Chair: Barbara Horner-Miller, Arctic Region Supercomputing Center
    Time: 10:30-Noon
    Room A207/209

    Applications in Computational Biology and Computational Chemistry: Similarities and Differences

    Eamonn O'Toole, Compaq Computers

    Computation is rapidly assuming a central role in biology. Such recent feats as the completion of the draft human-genomes by Celera Genomics and the International Human Genome Sequencing Consortium and their annotation would not have been possible without significant computational resources. Some of the largest computers in private and public hands are now devoted to biological problems. Chemists have made extensive use of computation for considerably longer than biologists, and computational chemists are responsible for some of the largest and most important scientific applications in current use.

    Chemists and biologists tackle many problems that are closely related. In addition, some large computer installations are shared between chemists and biologists. We will outline some of our experiences benchmarking and analyzing performance of a number of applications in computational chemistry and biology. We are particularly interested in similarities and differences between these applications, their behavior and the stresses that they place on systems. This work is part of an on-going program to better understand these applications.

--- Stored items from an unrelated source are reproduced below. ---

-- ==== Sys2Proof/Word.lean ====
section
/-! DEFINITION. The word types of the model. -/

namespace Sys2Proof

/-- A register of BAR0 is 32 bits wide (R20). -/
abbrev Word := BitVec 32

/-- One byte of a structure in host memory, MRAM or on a wire. -/
abbrev Byte := BitVec 8

end Sys2Proof
end

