-- ==== Sys2Proof/Syntax.lean ====
section
/-! DEFINITION. The commands of the block: one constructor per row of spec/opcode_table.json. What reaches the module from
outside (samples, frames, levels, the results of work whose body the spec does not give) is an operand of the command that
delivers it. -/

namespace Sys2Proof

/-- The PTP messages the module sends (R106). -/
inductive PtpKind where
  | sync | delayReq | delayResp | pdelayReq | pdelayResp | announce
  deriving DecidableEq, Repr

/-- A Sync with its origin time, as one message or two bring it (R92, R93, R107). -/
structure PtpSync where
  /-- domainNumber. -/
  domain : Nat
  /-- originTimestamp, seconds. -/
  sec : Nat
  /-- originTimestamp, nanoseconds. -/
  ns : Nat
  /-- Sum of the correction fields, 2^-16 ns. -/
  corr : Int
  /-- log2 of the Sync interval that the master announces, s. -/
  logInt : Int
  /-- Units of 0.8 ns after the counter's edge at which the delimiter crossed the serialiser. -/
  frac : Fin 5
  deriving DecidableEq, Repr

/-- A clock dataset as an Announce carries it (R106, R110). -/
structure PtpSet where
  /-- priority1. -/
  prio1 : Nat
  /-- clockClass. -/
  cls : Nat
  /-- clockAccuracy. -/
  acc : Nat
  /-- offsetScaledLogVariance. -/
  var : Nat
  /-- priority2. -/
  prio2 : Nat
  /-- grandmaster identity. -/
  gm : Nat
  /-- stepsRemoved. -/
  steps : Nat
  /-- sender port identity. -/
  sender : Nat
  deriving DecidableEq, Repr


/-- What the demodulated navigation data gives during one integration (R128, R129, R131, R137). -/
structure NavObs where
  /-- Transmit time of the start of the current primary code period, ms of the system's week. -/
  tow : Option Nat
  /-- A valid ephemeris of the satellite is complete. -/
  eph : Bool
  /-- The almanac is complete. -/
  alm : Bool
  /-- The polarity of the navigation preamble is known. -/
  pol : Bool
  deriving DecidableEq, Repr

/-- One coherent integration of a channel's signal against its replica (R129, R130). -/
structure CorrObs where
  /-- The pilot component, or the only one, at offsets from prompt in 1/128 chip: in-phase and quadrature sums; 0 where none is listed. -/
  at_ : List (Int × Int × Int)
  /-- The data arm of the prompt correlator. -/
  data : Int × Int
  /-- The DLL is locked. -/
  codeLock : Bool
  /-- The code discriminator has settled. -/
  settled : Bool
  /-- Bit and secondary-code synchronisation is achieved. -/
  sync : Bool
  /-- The navigation data. -/
  nav : Option NavObs
  deriving DecidableEq, Repr

/-- One pass of the acquisition engine over 1 ms of a snapshot at one Doppler bin (R125): powers by code phase, and the noise power. -/
structure AcqPass where
  /-- Code phase in samples of 16,384, and its power; 0 where none is listed. -/
  cells : List (Nat × Nat)
  /-- Noise power. -/
  noise : Nat
  deriving DecidableEq, Repr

    Computing Requirements for the Bioinformatics Revolution: Genomics, Proteomics and Cellular Machinery

    Bill Camp, Sandia National Laboratory

    Biology and medicine are entering a new age dominated by high-throughput experimentation and computation. How quickly the door to that future is opening is signalled by the staggering progress in developing a map of the human genome as well as those of several other species. Those efforts have required unprecedented increases in experimental output made possible in part by the the development of shotgun sequencing and the subsequent automation of DNA sequencing. The key to using these high throughput methods has been the ability to reconstruct the entire sequence from a redundant set of small fragment sequences. This assembly is in turn enabled by the introduction of extreme computing into biology by Celera Genomics and its attendant use by both Celera and the Public Genome Project. This first stage of genomic biology utilized terascale computing for the first time in biology. It was dominated by informaticsthe searching , comparison and manipulation of large alphanumeric datasets. Little or no floating point computation was required; and the work was essentially embarrassingly parallel and dominated by unusually intense data I/O. On-going refinements of the genomics computing methodologies include reducing I/O requirments by replacing I/O with parallel computing techniques.

    In the next stage, early stage proteomics, the calculations will be even larger than those required for genomics. However, they still will have a strong informatics flavor. Since the calculations will be larger, there will be even more pressure on I/O systems which will in turn drive additional emphasis on true parallel computing methods.

    Later stages in proteomics which include elucidation of protein structure and function and protein-protein interactions will see orders-of-magnitude increase in computing requirements with increased emphasis on floating-point operations. The long term goals for computation in biology and medicine include gene-based species modification (e.g. for agriculture or environmental remediation) and intervention strategies for medicine and counter-terrorism. In all cases, being able to understand protein structure and function will be a critical step. Further refinement will involve understanding signalling and metabolic pathways, enzymatic catalysis,protein target identification as well as the design of interventions. These longer-term goals pose computing challenges which are both floating point intense and by current estimates will involve sustained, affordable petascale processing.

    Finally possibly the most exotic challenge posed by biology is that of simulating the biological cell at a system level. This involves far more than adapting the simulation methods of physics, chemistry and engineering to biological systems-- although that will be a critical component of the solution. The cell is so much more complex than anything we have attempted to simulate in the past; and so many of the underlying processes will remain under-characterized that radically new simulation methodologies will be necessitated: for example, our inability to characterize underlying details (e.g. a myriad of reaction rates) may require inherently non-deterministic simulation methods. Of course, a detailed atomistic simulation of even the simplest cell is not only computational infeasible for the foreseeable future but also would be so complex as to challenge interpretability.

    I will discuss architectural strategies for meeting the computing challenges of the revolution in biological sciences, including scaling needs for computation, I/O and networking.